Early Music America, Fall 2014 issue:
Friends of Ferdinand
Agave Baroque
VGo Recordings VG1021
www.vgorecordings.com
The title refers to Ferdinand I and II, Hapsburg Holy Roman Emperors, and five composers at the courts of Vienna and Salzburg, two of them well-known (Johann Heinrich Schmelzer and Heinrich Ignaz Franz Biber) and three of them now in total eclipse (Antonio Bertali, Marco Antonio Ferro, and Giovanni Battista Granata).
The marriage of serious liturgical music and lively profane court music was known as stylus fantasticus--or as Schmelzer called his collection dedicated to the style, Sacro-profanus concentus musicus fidium. Agave Baroque, led by the brilliant violinist Aaron Westman, makes an effulgent case for this early- to mid-17th-century music.
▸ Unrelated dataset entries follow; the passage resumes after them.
-- ==== Sys2Proof/Laws/KeepsDrawerRun.lean ====
section
/-!
SUPPORT. What the operations of Machine/DrawerRun.lean keep.
-/
set_option Elab.async false

namespace Sys2Proof.Machine

theorem noteBegin_keeps {F : Nat} (j : DrwJob) (s : State) (hF : Within 0x80008200010442 F := by first | rfl | decide) : Keeps F s (noteBegin j s) := by
  refine Keeps.mono hF ?_
  unfold noteBegin
  repeat' (first
    | with_reducible exact Keeps.refl _
    | with_reducible assumption
    | intro _
    | (extract_lets +onlyGivenNames y
       refine Keeps.via (y := y) ?_ ?_
       on_goal 2 => (intro _; clear_value y)
       on_goal 1 => (dsimp -zeta only [y]; clear y))
    | fail_if_no_progress extract_lets +onlyGivenNames y
    | with_reducible refine Keeps.ite ?_ ?_
    | with_reducible refine Keeps.foldl ?_ ?_ _
    | with_reducible refine Keeps.trans ?_ (reloadTrims_keeps ..)
    | with_reducible refine Keeps.trans ?_ (noteRead_keeps ..)
    | with_reducible refine Keeps.trans ?_ (setFlag_keeps ..)
    | fail_if_no_progress with_reducible refine Keeps.lit ?_ rfl rfl rfl rfl
    | fail_if_no_progress with_reducible refine Keeps.litMod ?_ rfl rfl rfl rfl rfl rfl rfl rfl rfl
    | split
    | fail_if_no_progress dsimp -zeta only
    | refine Keeps.lit ?_ rfl rfl rfl rfl
    | refine Keeps.litMod ?_ rfl rfl rfl rfl rfl rfl rfl rfl rfl
    | refine Keeps.litTo ?_ rfl rfl rfl rfl ⟨nofun, nofun⟩ rfl (fun h => h) rfl rfl)

theorem writeVector_keeps {F : Nat} (j : DrwJob) (s : State) (hF : Within 0x80008000000642 F := by first | rfl | decide) : Keeps F s (writeVector j s).2 := by
  refine Keeps.mono hF ?_
  unfold writeVector
  repeat' (first
    | with_reducible exact Keeps.refl _
    | with_reducible assumption
    | intro _
    | (extract_lets +onlyGivenNames y
       refine Keeps.via (y := y) ?_ ?_
       on_goal 2 => (intro _; clear_value y)
       on_goal 1 => (dsimp -zeta only [y]; clear y))
    | fail_if_no_progress extract_lets +onlyGivenNames y
    | with_reducible refine Keeps.ite ?_ ?_
    | with_reducible refine Keeps.foldl ?_ ?_ _
    | fail_if_no_progress with_reducible refine Keeps.lit ?_ rfl rfl rfl rfl
    | fail_if_no_progress with_reducible refine Keeps.litMod ?_ rfl rfl rfl rfl rfl rfl rfl rfl rfl
    | split
    | fail_if_no_progress dsimp -zeta only
    | with_reducible refine Keeps.trans ?_ (writeMem_keeps ..)
    | with_reducible refine Keeps.trans ?_ (noteRead_keeps ..))

theorem writeVector_keeps_eq {j : DrwJob} {s : State} {pa pt} {F : Nat} (h : writeVector j s = (pa, pt)) (hF : Within 0x80008000000642 F := by first | rfl | decide) : Keeps F s pt := by
  have := writeVector_keeps j s (hF := hF)
  rwa [h] at this

theorem endVector_keeps {F : Nat} (exhausted : Bool) (j : DrwJob) (s : State) (hF : Within 0x82008000000642 F := by first | rfl | decide) : Keeps F s (endVector exhausted j s).2 := by
  refine Keeps.mono hF ?_
  unfold endVector
  repeat' (first
    | with_reducible exact Keeps.refl _
    | with_reducible assumption
    | intro _
    | fail_if_no_progress extract_lets +onlyGivenNames y
    | with_reducible refine Keeps.ite ?_ ?_
    | with_reducible refine Keeps.foldl ?_ ?_ _
    | fail_if_no_progress with_reducible refine Keeps.lit ?_ rfl rfl rfl rfl
    | fail_if_no_progress with_reducible refine Keeps.litMod ?_ rfl rfl rfl rfl rfl rfl rfl rfl rfl
    | split
    | fail_if_no_progress dsimp -zeta only
    | with_reducible refine Keeps.trans ?_ (bump_keeps ..)
    | with_reducible refine Keeps.trans ?_ (writeVector_keeps_eq ‹_›)
    | with_reducible refine Keeps.trans ?_ (writeVector_keeps ..))

theorem endVector_keeps_eq {exhausted : Bool} {j : DrwJob} {s : State} {pa pt} {F : Nat} (h : endVector exhausted j s = (pa, pt)) (hF : Within 0x82008000000642 F := by first | rfl | decide) : Keeps F s pt := by
  have := endVector_keeps exhausted j s (hF := hF)
  rwa [h] at this

theorem startVectors_keeps {F : Nat} (n : Nat) (j : DrwJob) (s : State) (hF : Within 0x82008000000642 F := by first | rfl | decide) : Keeps F s (startVectors n j s).2.1 := by
  refine Keeps.mono hF ?_
  induction n generalizing j s with
  | zero => exact Keeps.refl _
  | succ n ih =>
    unfold startVectors
    repeat' (first
      | with_reducible exact Keeps.refl _
      | with_reducible assumption
      | intro _
      | (extract_lets +onlyGivenNames y
         refine Keeps.via (y := y) ?_ ?_
         on_goal 2 => (intro _; clear_value y)
         on_goal 1 => (dsimp -zeta only [y]; clear y))
      | fail_if_no_progress extract_lets +onlyGivenNames y
      | with_reducible refine Keeps.ite ?_ ?_
      | with_reducible refine Keeps.foldl ?_ ?_ _
      | split
      | fail_if_no_progress dsimp -zeta only
      | with_reducible refine Keeps.trans ?_ (endVector_keeps_eq ‹_›)
      | with_reducible refine Keeps.trans ?_ (endVector_keeps ..)
      | with_reducible refine Keeps.trans ?_ (noteRead_keeps ..)
      | with_reducible refine Keeps.trans ?_ (bump_keeps ..)
      | with_reducible refine Keeps.trans ?_ (ih ..))

theorem startVectors_keeps_eq {F : Nat} {n : Nat} {j : DrwJob} {s : State} {a t b} (h : startVectors n j s = (a, t, b)) (hF : Within 0x82008000000642 F := by first | rfl | decide) : Keeps F s t := by
  refine Keeps.mono hF ?_
  have := startVectors_keeps n j s (F := 0x82008000000642)
  rwa [h] at this

theorem skipTo_keeps {F : Nat} (b : List Byte) (p : ProductProgress) (s : State) (hF : Within 0x2000000000000 F := by first | rfl | decide) : Keeps F s (skipTo b p s).2 := by
  refine Keeps.mono hF ?_
  unfold skipTo
  repeat' (first
    | with_reducible exact Keeps.refl _
    | with_reducible assumption
    | intro _
    | fail_if_no_progress extract_lets +onlyGivenNames y
    | with_reducible refine Keeps.ite ?_ ?_
    | with_reducible refine Keeps.foldl ?_ ?_ _
    | fail_if_no_progress with_reducible refine Keeps.lit ?_ rfl rfl rfl rfl
    | fail_if_no_progress with_reducible refine Keeps.litMod ?_ rfl rfl rfl rfl rfl rfl rfl rfl rfl
    | split
    | fail_if_no_progress dsimp -zeta only
    | with_reducible refine Keeps.trans ?_ (bump_keeps ..))

theorem skipTo_keeps_eq {b : List Byte} {p : ProductProgress} {s : State} {pa pt} {F : Nat} (h : skipTo b p s = (pa, pt)) (hF : Within 0x2000000000000 F := by first | rfl | decide) : Keeps F s pt := by
  have := skipTo_keeps b p s (hF := hF)
  rwa [h] at this

theorem retryOrEnd_keeps {F : Nat} (retry : Option ProductProgress) (exhausted : Bool) (j : DrwJob) (s : State) (hF : Within 0x82008000000642 F := by first | rfl | decide) : Keeps F s (retryOrEnd retry exhausted j s).2.1 := by
  refine Keeps.mono hF ?_
  unfold retryOrEnd
  repeat' (first
    | with_reducible exact Keeps.refl _
    | with_reducible assumption
    | intro _
    | (extract_lets +onlyGivenNames y
       refine Keeps.via (y := y) ?_ ?_
       on_goal 2 => (intro _; clear_value y)
       on_goal 1 => (dsimp -zeta only [y]; clear y))
    | fail_if_no_progress extract_lets +onlyGivenNames y
    | with_reducible refine Keeps.ite ?_ ?_
    | with_reducible refine Keeps.foldl ?_ ?_ _
    | fail_if_no_progress with_reducible refine Keeps.lit ?_ rfl rfl rfl rfl
    | fail_if_no_progress with_reducible refine Keeps.litMod ?_ rfl rfl rfl rfl rfl rfl rfl rfl rfl
    | split
    | fail_if_no_progress dsimp -zeta only
    | with_reducible refine Keeps.trans ?_ (skipTo_keeps_eq ‹_›)
    | with_reducible refine Keeps.trans ?_ (startVectors_keeps_eq ‹_›)
    | with_reducible refine Keeps.trans ?_ (endVector_keeps_eq ‹_›)
    | with_reducible refine Keeps.trans ?_ (skipTo_keeps ..)
    | with_reducible refine Keeps.trans ?_ (startVectors_keeps ..)
    | with_reducible refine Keeps.trans ?_ (endVector_keeps ..)
    | refine Keeps.lit ?_ rfl rfl rfl rfl
    | refine Keeps.litMod ?_ rfl rfl rfl rfl rfl rfl rfl rfl rfl
    | refine Keeps.litTo ?_ rfl rfl rfl rfl ⟨nofun, nofun⟩ rfl (fun h => h) rfl rfl)

theorem retryOrEnd_keeps_eq {retry : Option ProductProgress} {exhausted : Bool} {j : DrwJob} {s : State} {pa pb pt} {F : Nat} (h : retryOrEnd retry exhausted j s = (pa, pt, pb)) (hF : Within 0x82008000000642 F := by first | rfl | decide) : Keeps F s pt := by
  have := retryOrEnd_keeps retry exhausted j s (hF := hF)
  rwa [h] at this

theorem afterConversion_keeps {F : Nat} (j : DrwJob) (s : State) (hF : Within 0x82008000000642 F := by first | rfl | decide) : Keeps F s (afterConversion j s).2.1 := by
  refine Keeps.mono hF ?_
  unfold afterConversion
  repeat' (first
    | with_reducible exact Keeps.refl _
    | with_reducible assumption
    | intro _
    | fail_if_no_progress extract_lets +onlyGivenNames y
    | with_reducible refine Keeps.ite ?_ ?_
    | with_reducible refine Keeps.foldl ?_ ?_ _
    | fail_if_no_progress with_reducible refine Keeps.lit ?_ rfl rfl rfl rfl
    | fail_if_no_progress with_reducible refine Keeps.litMod ?_ rfl rfl rfl rfl rfl rfl rfl rfl rfl
    | split
    | fail_if_no_progress dsimp -zeta only
    | with_reducible refine Keeps.trans ?_ (retryOrEnd_keeps_eq ‹_›)
    | with_reducible refine Keeps.trans ?_ (skipTo_keeps_eq ‹_›)
    | with_reducible refine Keeps.trans ?_ (retryOrEnd_keeps ..))

theorem afterConversion_keeps_eq {j : DrwJob} {s : State} {pa pb pt} {F : Nat} (h : afterConversion j s = (pa, pt, pb)) (hF : Within 0x82008000000642 F := by first | rfl | decide) : Keeps F s pt := by
  have := afterConversion_keeps j s (hF := hF)
  rwa [h] at this

theorem writeRow_keeps {F : Nat} (j : DrwJob) (r : Nat) (s : State) (hF : Within 0x80008000000602 F := by first | rfl | decide) : Keeps F s (writeRow j r s) := by
  refine Keeps.mono hF ?_
  unfold writeRow
  repeat' (first
    | with_reducible exact Keeps.refl _
    | with_reducible assumption
    | intro _
    | fail_if_no_progress extract_lets +onlyGivenNames y
    | with_reducible refine Keeps.ite ?_ ?_
    | with_reducible refine Keeps.foldl ?_ ?_ _
    | with_reducible refine Keeps.trans ?_ (writeMem_keeps ..))

theorem writeColumn_keeps {F : Nat} (j : DrwJob) (c : Nat) (s : State) (hF : Within 0x80008000000602 F := by first | rfl | decide) : Keeps F s (writeColumn j c s) := by
  refine Keeps.mono hF ?_
  unfold writeColumn
  repeat' (first
    | with_reducible exact Keeps.refl _
    | with_reducible assumption
    | intro _
    | (extract_lets +onlyGivenNames y
       refine Keeps.via (y := y) ?_ ?_
       on_goal 2 => (intro _; clear_value y)
       on_goal 1 => (dsimp -zeta only [y]; clear y))
    | fail_if_no_progress extract_lets +onlyGivenNames y
    | with_reducible refine Keeps.ite ?_ ?_
    | with_reducible refine Keeps.foldl ?_ ?_ _
    | with_reducible refine Keeps.trans ?_ (writeMem_keeps ..))

theorem rowUncorrected_keeps {F : Nat} (j : DrwJob) (r : Nat) (s : State) (hF : Within 0x2000200000002 F := by first | rfl | decide) : Keeps F s (rowUncorrected j r s) := by
  refine Keeps.mono hF ?_
  unfold rowUncorrected
  repeat' (first
    | with_reducible exact Keeps.refl _
    | with_reducible assumption
    | intro _
    | fail_if_no_progress extract_lets +onlyGivenNames y
    | with_reducible refine Keeps.ite ?_ ?_
    | with_reducible refine Keeps.foldl ?_ ?_ _
    | with_reducible refine Keeps.trans ?_ (logEntry_keeps ..)
    | with_reducible refine Keeps.trans ?_ (bump_keeps ..)
    | with_reducible refine Keeps.trans ?_ (setFlag_keeps ..))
This recording immediately engages the listener with a sprightly Chiacona by Bertali, establishing Agave Baroque as an energized, free-spirited group from the start. Schmelzer and Bertali were violin virtuosi, and the repertoire is, to quote the CD notes, "...characterized by a melting pot of disparate styles, some new, some old, and all at once groundbreaking, sublime, unique, and vibrant." Harpsichord (JungHae Kim), viola da gamba (Shirley Hunt), and Baroque guitar (Kevin Cooper) round out the instruments on the disc, with Cooper mostly supporting the profound violin playing of Westman but also shining as a soloist in Granata's Sonata di Chitarra, e Violino con il suo Basso Continuo.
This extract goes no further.